Peace favor your sword,
Kirk


----------



## Skpotamus (May 5, 2010)

Awesome knife man.  Very non PC and functional, I prefer a straighter blade for thrusting, but I imagine that would have some serious cutting power.  :bangahead:  Truck Leaf spring's make awesome knives.  


Sidetrack:  
My actual Nepalese Kukri's are WAY too thick to have ever been made out of a file, sawblade, etc.  All three are close to a half inch thick.  Every authentic Kukri I've seen was around the same thickness.  

The video posted previously is made by the Kukri House, which is a group of retired Gurkha's who started making and selling their Kukri's to the governmental regiments of Gurkha's.  Highly recommend them if you're hunting for a Kukri.


----------



## lklawson (May 5, 2010)

Skpotamus said:


> My actual Nepalese Kukri's are WAY too thick to have ever been made out of a file, sawblade, etc.  All three are close to a half inch thick.  Every authentic Kukri I've seen was around the same thickness.


There appears to be some confusion here and it is my fault because of a poor segue.  When I was speaking about "salvage steel" for knife making materials I was speaking very generically.  For instance, RR track was used by Japanese smiths as far back as WWII to make katanas, wakazashis, and tantos.

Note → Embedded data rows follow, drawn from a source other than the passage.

theorem execWsPreload_frame (h : s.Frame n o) (hn : Covers n 0x1000000) : ∀ x0 x1, Out.Frame n o (execWsPreload x0 x1 s) := by
  intros
  unfold execWsPreload
  with_reducible repeat' (first | intro _ | assumption | exact Covers.trans hn (by decide) | apply State.select_frame | apply State.Frame.foldl | apply Out.Frame.next | apply State.Frame.ite | (apply State.Frame.mk' <;> first | exact .inl (Covers.bit hn (by decide)) | exact .inr rfl | assumption | apply State.select_frame | apply State.Frame.ite | apply State.Frame.foldl | refine State.Frame.ofPair ?_ (by assumption) | split) | apply State.Frame.foldlFst | refine State.Frame.ofPair ?_ (by assumption) | split | dsimp only)

theorem execDieId_frame (h : s.Frame n o) (hn : Covers n 0x1000000) : Out.Frame n o (execDieId s) := by
  unfold execDieId
  with_reducible repeat' (first | intro _ | assumption | exact Covers.trans hn (by decide) | apply State.select_frame | apply State.Frame.foldl | apply Out.Frame.next | apply State.Frame.ite | (apply State.Frame.mk' <;> first | exact .inl (Covers.bit hn (by decide)) | exact .inr rfl | assumption | apply State.select_frame | apply State.Frame.ite | apply State.Frame.foldl | refine State.Frame.ofPair ?_ (by assumption) | split) | apply State.Frame.foldlFst | refine State.Frame.ofPair ?_ (by assumption) | split | dsimp only)

theorem execRegAccRead_frame (h : s.Frame n o) (hn : Covers n 0x182784e) : ∀ x0, Out.Frame n o (execRegAccRead x0 s) := by
  intros
  unfold execRegAccRead
  with_reducible repeat' (first | intro _ | assumption | exact Covers.trans hn (by decide) | apply State.scanRead_frame | apply State.Frame.foldl | apply Out.Frame.next | apply State.Frame.ite | (apply State.Frame.mk' <;> first | exact .inl (Covers.bit hn (by decide)) | exact .inr rfl | assumption | apply State.scanRead_frame | apply State.Frame.ite | apply State.Frame.foldl | refine State.Frame.ofPair ?_ (by assumption) | split) | apply State.Frame.foldlFst | refine State.Frame.ofPair ?_ (by assumption) | split | dsimp only)

theorem execRegAccWrite_frame (h : s.Frame n o) (hn : Covers n 0x3fffd7e) : ∀ x0 x1, Out.Frame n o (execRegAccWrite x0 x1 s) := by
  intros
  unfold execRegAccWrite
  with_reducible repeat' (first | intro _ | assumption | exact Covers.trans hn (by decide) | apply State.scanWrite_frame | apply State.Frame.foldl | apply Out.Frame.next | apply State.Frame.ite | (apply State.Frame.mk' <;> first | exact .inl (Covers.bit hn (by decide)) | exact .inr rfl | assumption | apply State.scanWrite_frame | apply State.Frame.ite | apply State.Frame.foldl | refine State.Frame.ofPair ?_ (by assumption) | split) | apply State.Frame.foldlFst | refine State.Frame.ofPair ?_ (by assumption) | split | dsimp only)

theorem execWrstnReset_frame (h : s.Frame n o) (hn : Covers n 0x1000000) : Out.Frame n o (execWrstnReset s) := by
  unfold execWrstnReset
  with_reducible repeat' (first | intro _ | assumption | exact Covers.trans hn (by decide) | apply State.Frame.foldl | apply Out.Frame.next | apply State.Frame.ite | (apply State.Frame.mk' <;> first | exact .inl (Covers.bit hn (by decide)) | exact .inr rfl | assumption | apply State.Frame.ite | apply State.Frame.foldl | refine State.Frame.ofPair ?_ (by assumption) | split) | apply State.Frame.foldlFst | refine State.Frame.ofPair ?_ (by assumption) | split | dsimp only)

end Sys2Proof.Machine
end

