theorem State.throttle_sound (h : s.Sound p) : ∀ x1, (State.throttle s x1).Sound p := by
  intros
  unfold State.throttle
  with_reducible repeat' (first | intro _ | assumption | apply State.setFld_sound | apply State.modThm_sound | apply State.raise_sound | apply State.bump_sound | apply State.Sound.foldl | apply State.Sound.ite | (apply State.Sound.mk' <;> first | rfl | assumption | apply State.setFld_sound | apply State.modThm_sound | apply State.raise_sound | apply State.bump_sound | apply State.Sound.ite | apply State.Sound.foldl | refine State.Sound.ofPair ?_ (by assumption) | split) | apply State.Sound.foldlFst | refine State.Sound.ofPair ?_ (by assumption) | split | dsimp only)

theorem State.stageThermal_sound (h : s.Sound p) : (State.stageThermal s).Sound p := by
  unfold State.stageThermal
  with_reducible repeat' (first | intro _ | assumption | apply State.setFlag_sound | apply State.atTick_sound | apply State.Sound.foldl | apply State.Sound.ite | (apply State.Sound.mk' <;> first | rfl | assumption | apply State.setFlag_sound | apply State.atTick_sound | apply State.Sound.ite | apply State.Sound.foldl | refine State.Sound.ofPair ?_ (by assumption) | split) | apply State.Sound.foldlFst | refine State.Sound.ofPair ?_ (by assumption) | split | dsimp only)

theorem execTelemetrySlot_sound (h : s.Sound p) : ∀ x0, Out.Sound p (execTelemetrySlot x0 s) := by
  intros
  unfold execTelemetrySlot
  with_reducible repeat' (first | intro _ | assumption | apply State.baseSample_sound | apply State.railSamples_sound | apply State.baseOver_sound | apply State.modelStep_sound | apply State.poll_sound | apply State.disagree_sound | apply State.refreshRate_sound | apply State.stageThermal_sound | apply State.throttle_sound | apply State.Sound.foldl | apply Out.Sound.next | apply State.Sound.ite | (apply State.Sound.mk' <;> first | rfl | assumption | apply State.baseSample_sound | apply State.railSamples_sound | apply State.baseOver_sound | apply State.modelStep_sound | apply State.poll_sound | apply State.disagree_sound | apply State.refreshRate_sound | apply State.stageThermal_sound | apply State.throttle_sound | apply State.Sound.ite | apply State.Sound.foldl | refine State.Sound.ofPair ?_ (by assumption) | split) | apply State.Sound.foldlFst | refine State.Sound.ofPair ?_ (by assumption) | split | dsimp only)

theorem State.avsStart_sound (h : s.Sound p) : ∀ x1, (State.avsStart s x1).Sound p := by
  intros
  unfold State.avsStart
  with_reducible repeat' (first | intro _ | assumption | apply State.Sound.foldl | apply State.Sound.ite | (apply State.Sound.mk' <;> first | rfl | assumption | apply State.Sound.ite | apply State.Sound.foldl | refine State.Sound.ofPair ?_ (by assumption) | split) | apply State.Sound.foldlFst | refine State.Sound.ofPair ?_ (by assumption) | split | dsimp only)

theorem State.avsNext_sound (h : s.Sound p) : (State.avsNext s).Sound p := by
  unfold State.avsNext
  with_reducible repeat' (first | intro _ | assumption | apply State.Sound.foldl | apply State.Sound.ite | (apply State.Sound.mk' <;> first | rfl | assumption | apply State.Sound.ite | apply State.Sound.foldl | refine State.Sound.ofPair ?_ (by assumption) | split) | apply State.Sound.foldlFst | refine State.Sound.ofPair ?_ (by assumption) | split | dsimp only)

theorem execAvsLoopPeriod_sound (h : s.Sound p) : ∀ x0, Out.Sound p (execAvsLoopPeriod x0 s) := by
  intros
  unfold execAvsLoopPeriod
  with_reducible repeat' (first | intro _ | assumption | apply State.setFld_sound | apply State.avsStart_sound | apply State.raise_sound | apply State.Sound.foldl | apply Out.Sound.next | apply State.Sound.ite | (apply State.Sound.mk' <;> first | rfl | assumption | apply State.setFld_sound | apply State.avsStart_sound | apply State.raise_sound | apply State.Sound.ite | apply State.Sound.foldl | refine State.Sound.ofPair ?_ (by assumption) | split) | apply State.Sound.foldlFst | refine State.Sound.ofPair ?_ (by assumption) | split | dsimp only)

theorem State.avsWritten_sound (h : s.Sound p) : ∀ x1 x2, (State.avsWritten s x1 x2).Sound p := by
  intros
  unfold State.avsWritten
  with_reducible repeat' (first | intro _ | assumption | apply State.setFld_sound | apply State.bump_sound | apply State.raise_sound | apply State.Sound.foldl | apply State.Sound.ite | (apply State.Sound.mk' <;> first | rfl | assumption | apply State.setFld_sound | apply State.bump_sound | apply State.raise_sound | apply State.Sound.ite | apply State.Sound.foldl | refine State.Sound.ofPair ?_ (by assumption) | split) | apply State.Sound.foldlFst | refine State.Sound.ofPair ?_ (by assumption) | split | dsimp only)

theorem State.avsRead_sound (h : s.Sound p) : ∀ x1, (State.avsRead s x1).Sound p := by
  intros
  unfold State.avsRead
  with_reducible repeat' (first | intro _ | assumption | apply State.setFld_sound | apply State.Sound.foldl | apply State.Sound.ite | (apply State.Sound.mk' <;> first | rfl | assumption | apply State.setFld_sound | apply State.Sound.ite | apply State.Sound.foldl | refine State.Sound.ofPair ?_ (by assumption) | split) | apply State.Sound.foldlFst | refine State.Sound.ofPair ?_ (by assumption) | split | dsimp only)

theorem execAvsOpComplete_sound (h : s.Sound p) : ∀ x0 x1, Out.Sound p (execAvsOpComplete x0 x1 s) := by
  intros
  unfold execAvsOpComplete
  with_reducible repeat' (first | intro _ | assumption | apply State.avsWritten_sound | apply State.avsRead_sound | apply State.setFld_sound | apply State.avsNext_sound | apply State.bump_sound | apply State.raise_sound | apply State.Sound.foldl | apply Out.Sound.next | apply State.Sound.ite | (apply State.Sound.mk' <;> first | rfl | assumption | apply State.avsWritten_sound | apply State.avsRead_sound | apply State.setFld_sound | apply State.avsNext_sound | apply State.bump_sound | apply State.raise_sound | apply State.Sound.ite | apply State.Sound.foldl | refine State.Sound.ofPair ?_ (by assumption) | split) | apply State.Sound.foldlFst | refine State.Sound.ofPair ?_ (by assumption) | split | dsimp only)

theorem execAvsRetryTimer_sound (h : s.Sound p) : Out.Sound p (execAvsRetryTimer s) := by
  unfold execAvsRetryTimer
  with_reducible repeat' (first | intro _ | assumption | apply State.setFld_sound | apply State.Sound.foldl | apply Out.Sound.next | apply State.Sound.ite | (apply State.Sound.mk' <;> first | rfl | assumption | apply State.setFld_sound | apply State.Sound.ite | apply State.Sound.foldl | refine State.Sound.ofPair ?_ (by assumption) | split) | apply State.Sound.foldlFst | refine State.Sound.ofPair ?_ (by assumption) | split | dsimp only)

theorem execAvsCurrentRead_sound (h : s.Sound p) : Out.Sound p (execAvsCurrentRead s) := by
  unfold execAvsCurrentRead
  with_reducible repeat' (first | intro _ | assumption | apply State.avsStart_sound | apply State.Sound.foldl | apply Out.Sound.next | apply State.Sound.ite | (apply State.Sound.mk' <;> first | rfl | assumption | apply State.avsStart_sound | apply State.Sound.ite | apply State.Sound.foldl | refine State.Sound.ofPair ?_ (by assumption) | split) | apply State.Sound.foldlFst | refine State.Sound.ofPair ?_ (by assumption) | split | dsimp only)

However, if a single salvage steel item, such as a saw blade, was insufficient, a competent smith could forge-weld multiple pieces together.  A talented smith could do pattern-weld.

Peace favor your sword,
Kirk


----------



## Bikewr (May 27, 2010)

In one of William Gibson's books, he mentions a knife forged from a motorcycle chain.  I thought this was just an invention of the author  till someone posted pics of one over at Bladeforums.

Modern steel is generally excellent; much of the highly-vaunted medieval techniques of folding and forging were to cope with what was actually a pretty poor grade of metal.
You had to go through all that forging and such to get the impurities out...Very labor-intensive.
Now, a blade-maker can simply go buy a billet of very high-grade material indeed.

My only criticism of the OP's blade is the lack of a good point; as mentioned it would be a good slasher but one really should have both capabilities.


----------



## lklawson (May 28, 2010)

Bikewr said:


> In one of William Gibson's books, he mentions a knife forged from a motorcycle chain.  I thought this was just an invention of the author  till someone posted pics of one over at Bladeforums.


I've seen pics before.  Acid etched it brings out a wonderful pattern-welded pattern.

Peace favor your sword,
Kirk


----------



## knuckleheader (May 28, 2010)

Nice looking. Of course you can work on it more an maybe "pretty it up".

Hope you never end up in a knife fight, that would mean having to be in a very violent confrontation. We all hope we nevr have to actually face one.

Look forward to your next creation. Metal work, cool.


----------